Inmitten dieser herzzerreißenden Szene – der Schmerz verstärkt durch das Entsetzen in den Augen der verängstigten Kinder – sagten wir ihnen, wir seien da, um der Welt von ihrem Leid zu berichten, vor der Welt zu bezeugen, dass es keinen lauteren Ruf nach Frieden gebe als das Schweigen eines Kindes im Keller einer Schule, in dem es vor dem Bombenhagel Schutz gesucht hat. Dann gingen wir nach draußen und sahen sechs weitere Leichen in der Nebenstraße liegen: einen Mann mit einem Laib Brot unter dem Arm, eine Frau bei einer Bushaltestelle, zwei verkohlte Leichen in einem Kleinbus, der von einer der Raketen getroffen worden war, und zwei ältere Männer vor ihrem zerstörten Kleinbus. Dann setzte der Beschuss wieder ein und wir mussten uns Deckung suchen.
Noch am selben Tag schrieben wir einen Spot-Bericht über den Zwischenfall, der bald darauf von der OSZE-Zentrale in Wien veröffentlicht wurde. Viele Delegationen und führende Politiker weltweit reagierten auf die von uns gelieferte Information. Wir hatten die Aufmerksamkeit der Welt auf den Zwischenfall gelenkt und hofften aufrichtig, damit dem Versprechen nachgekommen zu sein, das wir den verstörten Kindern und ihren Eltern in dem Keller gegeben hatten.“
Ein Dorf an der Front wird nicht vergessen
„Anfang März besuchte ein OSZE-Beobachterteam das Dorf Donezkij in der Oblast Luhansk. Es liegt direkt an der Kontaktlinie in der Nähe der Stadt Kirowsk und wurde während des Konflikts immer wieder beschossen. Dabei wurden fast alle Gebäude im Ort beschädigt, auch die Schule, die Klinik, das Feuerwehrhaus und das Gemeinderatsgebäude. Den Beobachtern bot sich ein Bild der Verwüstung. Zerborstene Fenster, eingestürzte Dächer.

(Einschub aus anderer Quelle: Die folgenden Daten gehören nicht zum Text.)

-- ==== Sys2Proof/Machine/Clock.lean ====
section
/-! DEFINITION. The clocks that run whatever is commanded: CLK_TOD (R523) and the cycle counts of the clusters (R494). -/
namespace Sys2Proof.Machine

open Sys2Proof

/-- Tenths of a core cycle in one fabric cycle of 1.5 GHz (R519, R521), by the core step in force. -/
def coreTenths (step : Nat) : Nat := if step = 0 then 20 else if step = 1 then 16 else if step = 2 then 10 else 5

/-- The cycle count of every cluster that is released and does not nap goes on (R494, R535). -/
def Dev.cycle (d : Dev) : Dev :=
  (List.range Config.clusters).foldl (fun d c =>
    if d.clusterLive c then d.setCluster c { d.cluster c with ccc := (d.cluster c).ccc + coreTenths (d.rf rPwrStatus 0 2) } else d) d

/-- What a step does on an empty queue: one fabric cycle passes. DESIGN CHOICE, assumption 2. -/
def idleTick (s : State) : State :=
  if s.dev.box.power = .on then { s with dev := { s.dev with tod := s.dev.tod + s.dev.fabricStep }.cycle } else s

end Sys2Proof.Machine
end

Die Dorfbewohner erzählten ihnen, dass die größten Schäden im Zuge der Kampfhandlungen Ende Januar entstanden seien. Von den 3 500 Bewohnern vor Ausbruch des Konflikts seien nur etwa 500 geblieben. Die Gas- und Stromversorgung sei unterbrochen und Wasser müsse mit Tankwagen herbeigeschafft werden. Die Menschen lebten in Kellern ohne die grundlegendsten Versorgungsdienste. Mangels Heizung hätten die Bewohner vor den Wohnhäusern Feuerstellen für die Zubereitung ihrer Mahlzeiten improvisiert. Essen werde auch in einer Suppenküche ausgegeben, die von den Streitkräften der sogenannten „Volksrepublik Luhansk“ („LPR“) mit Lebensmitteln beliefert werde.

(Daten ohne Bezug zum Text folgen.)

@[simp] theorem Dev.setByte_thr (d : Dev) (a : Nat) (b : Byte) : (d.setByte a b).thr = d.thr := rfl
@[simp] theorem Dev.setByte_clu (d : Dev) (a : Nat) (b : Byte) : (d.setByte a b).clu = d.clu := rfl
@[simp] theorem Dev.setByte_btb (d : Dev) (a : Nat) (b : Byte) : (d.setByte a b).btb = d.btb := rfl
@[simp] theorem Dev.setByte_ctl (d : Dev) (a : Nat) (b : Byte) : (d.setByte a b).ctl = d.ctl := rfl
@[simp] theorem Dev.setByte_rpt (d : Dev) (a : Nat) (b : Byte) : (d.setByte a b).rpt = d.rpt := rfl
@[simp] theorem Dev.setByte_gated (d : Dev) (a : Nat) (b : Byte) : (d.setByte a b).gated = d.gated := rfl
@[simp] theorem Dev.setByte_trg (d : Dev) (a : Nat) (b : Byte) : (d.setByte a b).trg = d.trg := rfl
@[simp] theorem Dev.setByte_hub (d : Dev) (a : Nat) (b : Byte) : (d.setByte a b).hub = d.hub := rfl
@[simp] theorem Dev.setByte_yard (d : Dev) (a : Nat) (b : Byte) : (d.setByte a b).yard = d.yard := rfl
@[simp] theorem Dev.setByte_jnl (d : Dev) (a : Nat) (b : Byte) : (d.setByte a b).jnl = d.jnl := rfl
@[simp] theorem Dev.setByte_ring (d : Dev) (a : Nat) (b : Byte) : (d.setByte a b).ring = d.ring := rfl
@[simp] theorem Dev.setByte_tt (d : Dev) (a : Nat) (b : Byte) : (d.setByte a b).tt = d.tt := rfl
@[simp] theorem Dev.setByte_box (d : Dev) (a : Nat) (b : Byte) : (d.setByte a b).box = d.box := rfl
@[simp] theorem Dev.setByte_tod (d : Dev) (a : Nat) (b : Byte) : (d.setByte a b).tod = d.tod := rfl
@[simp] theorem Dev.setByte_edges (d : Dev) (a : Nat) (b : Byte) : (d.setByte a b).edges = d.edges := rfl
@[simp] theorem Dev.setByte_out (d : Dev) (a : Nat) (b : Byte) : (d.setByte a b).out = d.out := rfl
@[simp] theorem Dev.setByte_free (d : Dev) (a : Nat) (b : Byte) : (d.setByte a b).free = d.free := rfl

@[simp] theorem Dev.setMark_thr (d : Dev) (q : Nat) (b : Bool) : (d.setMark q b).thr = d.thr := rfl
@[simp] theorem Dev.setMark_clu (d : Dev) (q : Nat) (b : Bool) : (d.setMark q b).clu = d.clu := rfl
@[simp] theorem Dev.setMark_btb (d : Dev) (q : Nat) (b : Bool) : (d.setMark q b).btb = d.btb := rfl
@[simp] theorem Dev.setMark_ctl (d : Dev) (q : Nat) (b : Bool) : (d.setMark q b).ctl = d.ctl := rfl
@[simp] theorem Dev.setMark_rpt (d : Dev) (q : Nat) (b : Bool) : (d.setMark q b).rpt = d.rpt := rfl
@[simp] theorem Dev.setMark_gated (d : Dev) (q : Nat) (b : Bool) : (d.setMark q b).gated = d.gated := rfl
@[simp] theorem Dev.setMark_trg (d : Dev) (q : Nat) (b : Bool) : (d.setMark q b).trg = d.trg := rfl
@[simp] theorem Dev.setMark_hub (d : Dev) (q : Nat) (b : Bool) : (d.setMark q b).hub = d.hub := rfl
@[simp] theorem Dev.setMark_yard (d : Dev) (q : Nat) (b : Bool) : (d.setMark q b).yard = d.yard := rfl
@[simp] theorem Dev.setMark_jnl (d : Dev) (q : Nat) (b : Bool) : (d.setMark q b).jnl = d.jnl := rfl
@[simp] theorem Dev.setMark_ring (d : Dev) (q : Nat) (b : Bool) : (d.setMark q b).ring = d.ring := rfl
@[simp] theorem Dev.setMark_tt (d : Dev) (q : Nat) (b : Bool) : (d.setMark q b).tt = d.tt := rfl
@[simp] theorem Dev.setMark_box (d : Dev) (q : Nat) (b : Bool) : (d.setMark q b).box = d.box := rfl
@[simp] theorem Dev.setMark_tod (d : Dev) (q : Nat) (b : Bool) : (d.setMark q b).tod = d.tod := rfl
@[simp] theorem Dev.setMark_edges (d : Dev) (q : Nat) (b : Bool) : (d.setMark q b).edges = d.edges := rfl
@[simp] theorem Dev.setMark_out (d : Dev) (q : Nat) (b : Bool) : (d.setMark q b).out = d.out := rfl
@[simp] theorem Dev.setMark_free (d : Dev) (q : Nat) (b : Bool) : (d.setMark q b).free = d.free := rfl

Als weitere Erschwernis für die örtliche Bevölkerung wurde eine Brücke auf der Straße nach Kirowsk zerstört, so dass das Dorf nur über schlammige Feldwege erreichbar ist. Angst macht den Bewohnern außerdem der Beschuss durch Heckenschützen in den Randgebieten der Siedlung und die Minengefahr. Dennoch trotzen die Bewohner allen Widrigkeiten. Einige haben als Zeichen ihres Durchhaltewillens an die Türen ihrer zerstörten Wohnhäuser die Worte „Wir leben“ geschrieben.
In Ortschaften an der Front wie Donezkij zu gelangen, war vor der Waffenruhe nach Unterzeichnung des Minsker „Maßnahmenpakets für die Umsetzung der Minsker Vereinbarungen“ am 12. Februar in Minsk außerordentlich schwierig. Die Dorfbewohner sagten den OSZE‑Beobachtern, sie seien die ersten internationalen Vertreter, die gekommen waren. Sie baten sie um dringend benötigte Hilfe.

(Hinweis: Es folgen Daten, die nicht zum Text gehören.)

/-- PTP_FRAME_RECEIVED, PTP_RX_ENABLE, PTP_RX_HEAD_WRITE, PTP_TX, SIDEBAND_READ, SIDEBAND_STATUS, ETH_LINK_UP, ETH_LINK_DOWN, EXTEST, PPS_IN_EDGE and PPS_OUT_EDGE (R433, R550, R552-R556, R563, R564,
R569): a received IEEE 1588 message takes the ring's next slot; the ring starts empty where it lies in HBM; HEAD never passes TAIL; a transmit command is refused or sent with its time; the sideband reads the
always-on slots and refuses others; a link shows in its port's status; boundary scan drives the cells only while RESET_N is low. -/
def Obligations.PortsPinsAndSidebandAnswer : Prop :=
  ∀ (s : State) (p o cells : Nat) (a : Agent) (f : PtpIn) (v : BitVec 64) (w : BitVec 32) (lo n : Nat),
    let d := s.dev
    let idx := rEthPtprxidx p
    let head := d.rf idx 0 32
    let tail := d.rf idx 32 32
    let ring := d.rf (rEthPtpctl p) 14 34 * 2 ^ 14
    let slot := ring + 256 * (tail % 64)
    let cfg := d.portCfg p
    let txa := d.rf (rEthPtptxaddr p) 3 45 * 8
    let len := fld v 48 8
    let raw := d.readBytes txa len
    (p < 8 →
      (d.classify p (.ptp f) = .ptp → ring + 0x4000 ≤ Config.hbmEnd → Completes (.ptpFrameReceived p f) s (fun t =>
        t.dev.rf idx 32 32 = (tail + 1) % 2 ^ 32 ∧ t.dev.rf idx 0 32 = head
        ∧ (∀ j b, (ptpSlot d.now f)[j]? = some b → t.dev.byteAt (slot + j) = b)
        ∧ ∀ b, (b < slot ∨ slot + 256 ≤ b) → t.dev.byteAt b = d.byteAt b))
      ∧ (d.classify p (.ptp f) = .drop lo n → Completes (.ptpFrameReceived p f) s (fun t =>
        t.dev.rf rQmWtDrop lo n = sat (2 ^ n - 1) (d.rf rQmWtDrop lo n + 1) ∧ t.dev.mem = d.mem ∧ t.dev.reg idx = d.reg idx))
      ∧ (s.mayWriteSlot a (16 + p) = true →
        (d.rb (rEthPtpctl p) 0 = false → bit v 0 = true →
          (fld v 14 34 * 2 ^ 14 + 0x4000 ≤ Config.hbmEnd → Completes (.ptpRxEnable p a v) s (fun t => s.keeps t ∧
            t.dev.rb (rEthPtpctl p) 0 = true ∧ t.dev.rf (rEthPtpctl p) 14 34 = fld v 14 34 ∧ t.dev.reg idx = 0))
          ∧ (Config.hbmEnd < fld v 14 34 * 2 ^ 14 + 0x4000 → Completes (.ptpRxEnable p a v) s (fun t => s.keeps t ∧
            t.dev.rb (rEthPtpctl p) 0 = false ∧ t.dev.reg idx = d.reg idx)))
        ∧ ((tail + 2 ^ 32 - w.toNat) % 2 ^ 32 ≤ 64 → Completes (.ptpRxHeadWrite p a w) s (fun t => s.keeps t ∧ t.dev.rf idx 0 32 = w.toNat ∧ t.dev.rf idx 32 32 = tail))
        ∧ (64 < (tail + 2 ^ 32 - w.toNat) % 2 ^ 32 → Completes (.ptpRxHeadWrite p a w) s (fun t => s.keeps t ∧ t.dev.reg idx = d.reg idx))
        ∧ (d.rb (rEthPtptxcmd p) 0 = false →
          ((len < 60 ∨ 240 < len ∨ Config.hbmEnd < txa + len) → Completes (.ptpTx p a v) s (fun t => s.keeps t ∧
            t.dev.rb (rEthPtptxcmd p) 0 = false ∧ t.dev.rb (rEthPtptxcmd p) 3 = true ∧ t.dev.out = d.out))
          ∧ (60 ≤ len → len ≤ 240 → txa + len ≤ Config.hbmEnd → d.hears p = true → bit v 2 = false → anyPoison raw = false → Completes (.ptpTx p a v) s (fun t => s.keeps t ∧
            t.dev.rb (rEthPtptxcmd p) 0 = false ∧ t.dev.rb (rEthPtptxcmd p) 1 = true ∧ t.dev.reg (rEthPtptxts p) = word d.now
            ∧ t.dev.out = d.out ++ [.ptp p (clean (vals raw))]))
          ∧ (60 ≤ len → len ≤ 240 → txa + len ≤ Config.hbmEnd → d.hears p = false → bit v 2 = false → Completes (.ptpTx p a v) s (fun t => s.keeps t ∧
            t.dev.rb (rEthPtptxcmd p) 0 = true ∧ t.dev.out = d.out))))
      ∧ (d.inService = true → cfg.mode ≠ 0 → d.rb (rEthPtptxcmd p) 0 = false → Completes (.ethLinkUp p) s (fun t => s.keeps t ∧
        t.dev.rb (rEthStatus p) 7 = true ∧ t.dev.rf (rEthStatus p) 12 4 = (if cfg.mode ≤ 3 then 15 else if cfg.mode = 4 then 3 else 1)
        ∧ t.dev.hears p = true ∧ t.dev.rf (rEthStatus p) 0 3 = d.rf (rEthStatus p) 0 3))
      ∧ (cfg.mode = 0 → exec (.ethLinkUp p) s = .next s)
      ∧ Completes (.ethLinkDown p false) s (fun t => s.keeps t ∧ t.dev.reg (rEthStatus p) = d.reg (rEthStatus p) &&& 7#64 ∧ t.dev.hears p = false
        ∧ ∀ r, r ≠ rEthStatus p → t.dev.reg r = d.reg r)
      ∧ Completes (.ethLinkDown p true) s (fun t => s.keeps t ∧ ∀ q, q < 8 → t.dev.reg (rEthStatus q) = d.reg (rEthStatus q) &&& 7#64))
    ∧ (o < 65536 → d.sidebandUp = true →
      ((o / 4096 = 9 ∨ o / 4096 = 10 ∨ o / 4096 = 12) → (placeOf o).reg = o → (placeOf o).window = false → o ≠ rSbxRng → o ≠ rClkTod →
        exec (.sidebandRead o) s = .next (s.withDev { d with out := d.out ++ [.sideband (leBytes 8 (d.liveValue o).toNat)] }))
      ∧ ((o / 4096 ≠ 9 ∧ o / 4096 ≠ 10 ∧ o / 4096 ≠ 12 ∨ o % 8 ≠ 0) →
        exec (.sidebandRead o) s = .next (s.withDev { d with out := d.out ++ [.sideband (List.replicate 8 0xFF#8)] })))
    ∧ (o < 65536 → d.sidebandUp = false → exec (.sidebandRead o) s = .next s)
    ∧ (d.box.power = .on → d.gated = [] → exec .sidebandStatus s = .next (s.withDev { d with out := d.out ++ [.sideband (leBytes 4
      (d.phase + low16 (d.box.hot / 8) % 256 * 256 + (d.rb rPwrStatus 2).toNat * 2 ^ 16 + d.alert.toNat * 2 ^ 18))] }))
    ∧ (d.box.resetN = false → exec (.extest cells) s = .next (s.withDev { d with box := { d.box with scan := some cells } }))
    ∧ (d.box.resetN = true → exec (.extest cells) s = .next s)
    ∧ (d.box.power = .on → exec .ppsInEdge s = .next (s.withDev (d.setReg rSbxPpsin (word d.now))))
    ∧ (d.inService = true → exec .ppsOutEdge s = .next (s.withDev { d with out := d.out ++ [.pin "1PPS_OUT" 1] }))
    ∧ (d.inService = false → exec .ppsOutEdge s = .next s)
end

Die SMM berichtete über die Situation und informierte auch Vertreter des Internationalen Komitees vom Roten Kreuz (IKRK) über die Zustände in Donezkij. Kurz danach begab sich ein Team des IKRK in das Dorf, um sich ein Bild von der Lage zu machen und humanitäre Soforthilfe zu leisten, unter anderem in Form von medizinischer Versorgung und von Plastikfolien als provisorischer Ersatz für geborstene Fensterscheiben.
Am 15. März besuchten OSZE-Beobachter erneut das Dorf. Die Lage war nach wie vor äußerst schwierig, doch die Menschen waren dankbar, dass man auf ihre Situation aufmerksam geworden war und sie Hilfe vom IKRK erhalten hatten. Langsam kehrten auch einstige Dorfbewohner zurück. Die SMM hat seither mehrmals im Dorf nach dem Rechten gesehen.“
Versuchte Erleichterung einer örtlichen Waffenruhe
„Am 16. März 2015 nahm ein Kommandeur der sogenannten „LPR“-Verteidigungskräfte am Grenzübergang Donezk in der Russischen Föderation Kontakt mit der OSZE-Beobachtermission an den russischen Grenzposten Gukowo und Donezk auf. Er ersuchte sie, die SMM über seinen Wunsch zu unterrichten, mit den Beobachtern der Mission die Verletzungen der Waffenruhe in seinem Bereich der „Kontaktlinie“ zu besprechen. Seine Nachricht wurde an die SMM-Gruppe in Luhansk weitergeleitet, die den Kommandeur daraufhin anrief.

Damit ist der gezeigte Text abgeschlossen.